I compare this situation with the neighborhood barbers changing the decoration of the shop periodically. Neither the core model of barbers’ business show much variation, nor the change in hair and beard cutting fashion require changing the decoration of the shop and even changing the scissors or knives at hand. But they do think that they have to change the decoration occasionally even if it is not directly related to the core business with the concern of keeping the user experience and satisfaction at the highest level despite being very costly for them.

Another point I would like to raise here is the interesting dichotomy between human civilization and digital transformation:

Traditional history of human civilization comes out in the form of urbanization, permanent settlement, building large and flashy buildings, infrastructures and superstructures that will survive for many years, taking root in one place -the word civilization comes from civitas i.e. city-. On the other hand cloud native transformation evokes the nomadic culture: It doesn’t matter where a piece of software works. It should be able to work here and there today or tomorrow. Be able to work on-premise private cloud today, on the public cloud X tomorrow and on the Y cloud the next day.

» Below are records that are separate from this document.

theorem kept_afterCommits {s0 : State} {s : State} {apply : Word64} (hk : Kept w s0 s) (w_tick : w .tick = true) (w_clock : w .clock = true) (w_plan : w .plan = true) (w_items : w .items = true) (w_events : w .events = true) (w_stiles : w .stiles = true) (w_tiers : w .tiers = true) (w_search : w .search = true) (w_tables : w .tables = true) (w_flash : w .flash = true) (w_fabric : w .fabric = true) (w_egress : w .egress = true) (w_t1 : w .t1 = true) (w_power : w .power = true) (w_obs : w .obs = true) (w_free : w .free = true) :
    Kept w s0 (State.afterCommits s apply) := by
  unfold State.afterCommits
  try dsimp only
  repeat' first | intro _ | (with_reducible first | assumption | apply kept_applyCommitItems | apply Kept.ite | apply Kept.ite_fst | apply Kept.foldl | apply Kept.foldl_fst | ((fail_if_success apply Kept.mk_same); first | apply Kept.mk_clock))

theorem kept_agePeers {s0 : State} {s : State} (hk : Kept w s0 s) (w_tick : w .tick = true) :
    Kept w s0 (State.agePeers s) := by
  unfold State.agePeers
  try dsimp only
  repeat' first | intro _ | (with_reducible first | assumption | apply Kept.ite | apply Kept.foldl | apply Kept.foldl_fst | ((fail_if_success apply Kept.mk_same); first | refine Kept.mk_tick ?_ ?_ ?_) | exact ⟨rfl, rfl⟩)

theorem kept_sendStream {s0 : State} {s : State} {n : ℕ} {psns : ℕ} {mk : Conn → LPkt} {mcast : Option (ℕ × ℕ)} (hk : Kept w s0 s) (w_fabric : w .fabric = true) (w_egress : w .egress = true) :
    Kept w s0 (State.sendStream s n psns mk mcast) := by
  unfold State.sendStream
  try dsimp only
  repeat' first | intro _ | (with_reducible first | assumption | apply kept_setConn | apply kept_sendOn | apply Kept.ite | apply Kept.foldl | apply Kept.foldl_fst) | split

theorem kept_sendBatch {s0 : State} {s : State} {n : ℕ} {addr : ℕ} {body : List Byte} {final : List Byte} {sig : Word64} (hk : Kept w s0 s) (w_fabric : w .fabric = true) (w_egress : w .egress = true) :
    Kept w s0 (State.sendBatch s n addr body final sig) := by
  unfold State.sendBatch
  try dsimp only
  repeat' first | intro _ | (with_reducible first | assumption | apply kept_sendStream | apply kept_setConn | apply Kept.ite | apply Kept.foldl | apply Kept.foldl_fst) | split

theorem kept_sendPlan {s0 : State} {s : State} {tc : ℕ} {node : ℕ} {bytes : List Byte} (hk : Kept w s0 s) (w_fabric : w .fabric = true) (w_egress : w .egress = true) :
    Kept w s0 (State.sendPlan s tc node bytes) := by
  unfold State.sendPlan
  try dsimp only
  repeat' first | intro _ | (with_reducible first | assumption | apply kept_sendBatch | apply Kept.ite | apply Kept.foldl | apply Kept.foldl_fst | ((fail_if_success apply Kept.mk_same); first | apply Kept.mk_fabric) | exact ⟨rfl, rfl⟩) | split

theorem kept_answerPartner {s0 : State} {s : State} (hk : Kept w s0 s) (w_fabric : w .fabric = true) (w_egress : w .egress = true) (w_faults : w .faults = true) :
    Kept w s0 (State.answerPartner s) := by
  unfold State.answerPartner
  try dsimp only
  repeat' first | intro _ | (with_reducible first | assumption | apply kept_sendPlan | apply Kept.ite | apply Kept.foldl | apply Kept.foldl_fst | ((fail_if_success apply Kept.mk_same); first | apply Kept.mk_faults))

theorem kept_applyCommit {s0 : State} {s : State} {c : Commit} (hk : Kept w s0 s) (w_tick : w .tick = true) (w_plan : w .plan = true) (w_items : w .items = true) (w_host : w .host = true) (w_events : w .events = true) (w_stiles : w .stiles = true) (w_tiers : w .tiers = true) (w_search : w .search = true) (w_tables : w .tables = true) (w_flash : w .flash = true) (w_fabric : w .fabric = true) (w_egress : w .egress = true) (w_t1 : w .t1 = true) (w_power : w .power = true) (w_obs : w .obs = true) (w_free : w .free = true) :
    Kept w s0 (State.applyCommit s c) := by
  unfold State.applyCommit
  try dsimp only
  repeat' first | intro _ | (with_reducible first | assumption | apply kept_applyCommitItems | apply kept_finish | apply kept_markAdmin | apply Kept.ite | apply Kept.ite_fst | apply Kept.foldl | apply Kept.foldl_fst | ((fail_if_success apply Kept.mk_same); first | apply Kept.mk_host) | exact ⟨rfl, rfl⟩) | split

theorem kept_applyCommits {s0 : State} {s : State} (hk : Kept w s0 s) (w_tick : w .tick = true) (w_plan : w .plan = true) (w_items : w .items = true) (w_host : w .host = true) (w_events : w .events = true) (w_stiles : w .stiles = true) (w_tiers : w .tiers = true) (w_search : w .search = true) (w_tables : w .tables = true) (w_flash : w .flash = true) (w_fabric : w .fabric = true) (w_egress : w .egress = true) (w_t1 : w .t1 = true) (w_power : w .power = true) (w_obs : w .obs = true) (w_free : w .free = true) :
    Kept w s0 (State.applyCommits s) := by
  unfold State.applyCommits
  try dsimp only
  repeat' first | intro _ | (with_reducible first | assumption | apply kept_applyCommit | apply Kept.ite | apply Kept.foldl | apply Kept.foldl_fst | ((fail_if_success apply Kept.mk_same); first | apply Kept.mk_host))

theorem kept_putHdr {s0 : State} {s : State} {x : Index} {l : ℕ} {a3 : ListHdr} (hk : Kept w s0 s) (w_t1 : w .t1 = true) :
    Kept w s0 (State.putHdr s x l a3) := by
  unfold State.putHdr
  try dsimp only
  repeat' first | intro _ | (with_reducible first | assumption | apply Kept.ite | apply Kept.foldl | apply Kept.foldl_fst | ((fail_if_success apply Kept.mk_same); first | refine Kept.mk_t1 ?_ ?_ ?_) | exact ⟨rfl, rfl⟩ | exact id | apply memWrite_wf | apply memWriteBytes_wf)

theorem kept_putBit {s0 : State} {s : State} {a : ℕ} {b : ℕ} {on : Bool} (hk : Kept w s0 s) (w_t1 : w .t1 = true) :
    Kept w s0 (State.putBit s a b on) := by
  unfold State.putBit
  try dsimp only
  repeat' first | intro _ | (with_reducible first | assumption | apply Kept.ite | apply Kept.foldl | apply Kept.foldl_fst | ((fail_if_success apply Kept.mk_same); first | refine Kept.mk_t1 ?_ ?_ ?_) | exact ⟨rfl, rfl⟩ | exact id | apply memWrite_wf)

theorem kept_applyDelete {s0 : State} {s : State} {u : UpItem} {x : Index} (hk : Kept w s0 s) (w_search : w .search = true) (w_t1 : w .t1 = true) :
    Kept w s0 (State.applyDelete s u x).1 := by
  unfold State.applyDelete
  try dsimp only
  repeat' first | intro _ | (with_reducible first | assumption | apply kept_putHdr | apply kept_putBit | apply kept_setIndex | apply Kept.ite | apply Kept.ite_fst | apply Kept.foldl | apply Kept.foldl_fst) | split

theorem kept_mapLog {s0 : State} {s : State} {rec : List Byte} {v : ℕ × ℕ × ℕ × ℕ} (hk : Kept w s0 s) (w_flash : w .flash = true) :
    Kept w s0 (State.mapLog s rec v) := by
  unfold State.mapLog
  try dsimp only
  repeat' first | intro _ | (with_reducible first | assumption | apply Kept.ite | apply Kept.foldl | apply Kept.foldl_fst | ((fail_if_success apply Kept.mk_same); first | apply Kept.mk_flash))

theorem kept_applyInsert {s0 : State} {s : State} {u : UpItem} {x : Index} (hk : Kept w s0 s) (w_search : w .search = true) (w_flash : w .flash = true) (w_t1 : w .t1 = true) :
    Kept w s0 (State.applyInsert s u x).1 := by
  unfold State.applyInsert
  try dsimp only
  repeat' first | intro _ | (with_reducible first | assumption | apply kept_putHdr | apply kept_setIndex | apply kept_mapLog | apply Kept.ite | apply Kept.ite_fst | apply Kept.foldl | apply Kept.foldl_fst | ((fail_if_success apply Kept.mk_same); first | refine Kept.mk_t1 ?_ ?_ ?_) | exact ⟨rfl, rfl⟩ | exact id | apply memWrite_wf | apply memWriteBytes_wf)

theorem kept_keepRow {s0 : State} {s : State} {f : ℕ} {o : ℕ} {j : ℕ} (hk : Kept w s0 s) (w_tables : w .tables = true) :
    Kept w s0 (State.keepRow s f o j) := by
  unfold State.keepRow
  try dsimp only
  repeat' first | intro _ | (with_reducible first | assumption | apply kept_setTable | apply Kept.ite | apply Kept.foldl | apply Kept.foldl_fst) | split

theorem kept_restamp {s0 : State} {s : State} {a : ℕ} (hk : Kept w s0 s) (w_t1 : w .t1 = true) :
    Kept w s0 (State.restamp s a) := by
  unfold State.restamp
  try dsimp only
  repeat' first | intro _ | (with_reducible first | assumption | apply Kept.ite | apply Kept.foldl | apply Kept.foldl_fst | ((fail_if_success apply Kept.mk_same); first | refine Kept.mk_t1 ?_ ?_ ?_) | exact ⟨rfl, rfl⟩ | exact id | apply memWrite_wf | apply memWriteBytes_wf)

theorem kept_setSheafScale {s0 : State} {s : State} {t : TableDef} {j : ℕ} {v : Word32} (hk : Kept w s0 s) (w_t1 : w .t1 = true) :
    Kept w s0 (State.setSheafScale s t j v) := by
  unfold State.setSheafScale
  try dsimp only
  repeat' first | intro _ | (with_reducible first | assumption | apply kept_restamp | apply Kept.ite | apply Kept.foldl | apply Kept.foldl_fst | ((fail_if_success apply Kept.mk_same); first | refine Kept.mk_t1 ?_ ?_ ?_) | exact ⟨rfl, rfl⟩ | exact id | apply memWrite_wf | apply memWriteBytes_wf)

Systems should be like small tents or caravans that can easily be lifted and transported to a different place, as if it were a nomad camping site, rather than a gigantic high-rise buildings with enormous furnishings and decorations inside. In other words, instead of making huge systems interconnected with each other and with the infrastructure they work on through intricate and inseparable connections, we should build systems that are not dependent on any specific infrastructure, but consist of small components that contain the essential infrastructure they need and are ready to change and migrate at any time. That’s exactly what container-based microservices architecture is all about.

Being always ready for change can be made possible just by minimizing the risk of change. That can only be achieved by maximizing the level of automation at all levels:

· Keeping the whole system in an easily packable and replayable form, back and forth as required, by adopting “Infrastructure as Code” approach at the infrastructure and provisioning level,

· Building and maintaining a comprehensive regression test suite to be able to make changes and trials without fear at the application level.

In summary, rather than long-term horizontal courses intermitted by leaps at very high staircases, we should address digital transformation in the form of ascending a slight slope at a mild pace, and engraft this understanding into the corporate culture.